▶ REQUIRED ACTION: Beginning with the line that holds "unfold regWrite", set down each line of the data below through the very last, exactly as given, and nothing beyond that.

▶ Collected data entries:

theorem writeNamed_kept {K : Keystone → Keystone → Prop} {a s : State} (hK : KsMoves K) (p : GPort) (d : RegDesc) (ix : List Nat) (a_ : Nat) (w : Word) (h : Kept K a s) :
    Kept K a (writeNamed p d ix a_ w s).1 := by
  unfold writeNamed
  try dsimp only
  repeat' (first
    | with_reducible assumption
    | with_reducible apply writeKsCtrl_kept
    | with_reducible apply writeShadow_kept
    | with_reducible apply writeProtCtrl_kept
    | with_reducible apply writeRetire_kept
    | with_reducible apply writePwrCtrl_kept
    | with_reducible apply writeMemCtrl_kept
    | with_reducible apply writeTgCtl_kept
    | with_reducible apply writeImgCtrl_kept
    | with_reducible apply writeEpochCtrl_kept
    | with_reducible apply writeSpareCtrl_kept
    | with_reducible apply writeCwy_kept
    | with_reducible apply writeMetaBase_kept
    | with_reducible apply writeBpmCtrl_kept
    | with_reducible apply writePload_kept
    | with_reducible apply writeSpnGroup_kept
    | with_reducible apply writePierFlag_kept
    | with_reducible apply writeBrkCtrl_kept
    | with_reducible apply writeTrcEn_kept
    | with_reducible apply writeBootCtrl_kept
    | with_reducible apply writeFuncCtrl_kept
    | with_reducible apply writeAttCtrl_kept
    | with_reducible apply putIf_kept
    | with_reducible apply klWrite_kept
    | with_reducible apply pairWrite_kept
    | with_reducible apply writeFtCfg_kept
    | with_reducible apply writeNanCtrl_kept
    | with_reducible apply resumeCtx_kept
    | with_reducible apply writeActCfg_kept
    | with_reducible apply writeRingCfg_kept
    | with_reducible apply writeSvcCtl_kept
    | with_reducible apply writeSwitchId_kept
    | with_reducible apply orRefused_kept
    | with_reducible apply writeSsEn_kept
    | with_reducible apply writeTrCfg_kept
    | with_reducible apply writeBrkCfg_kept
    | with_reducible apply writeFields_kept
    | intro _
    | split)

theorem writeReg_kept {K : Keystone → Keystone → Prop} {a s : State} (hK : KsMoves K) (p : GPort) (a_ : Nat) (w : Word) (h : Kept K a s) :
    Kept K a (writeReg p a_ w s).1 := by
  unfold writeReg
  try dsimp only
  repeat' (first
    | with_reducible assumption
    | with_reducible apply writeNamed_kept
    | with_reducible apply checkPartner_kept
    | split)

theorem regWrite_kept {K : Keystone → Keystone → Prop} {a s : State} (hK : KsMoves K) (p : GPort) (a_ : Nat) (w : Word) (h : Kept K a s) :
    Kept K a (regWrite p a_ w s) := by
  unfold regWrite
  try dsimp only
  repeat' (first
    | with_reducible assumption
    | with_reducible apply wrAccess_kept
    | with_reducible apply writeReg_kept
    | intro _)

▶ WRITTEN ANSWER:
  unfold regWrite
  try dsimp only
  repeat' (first
    | with_reducible assumption
    | with_reducible apply wrAccess_kept
    | with_reducible apply writeReg_kept
    | intro _)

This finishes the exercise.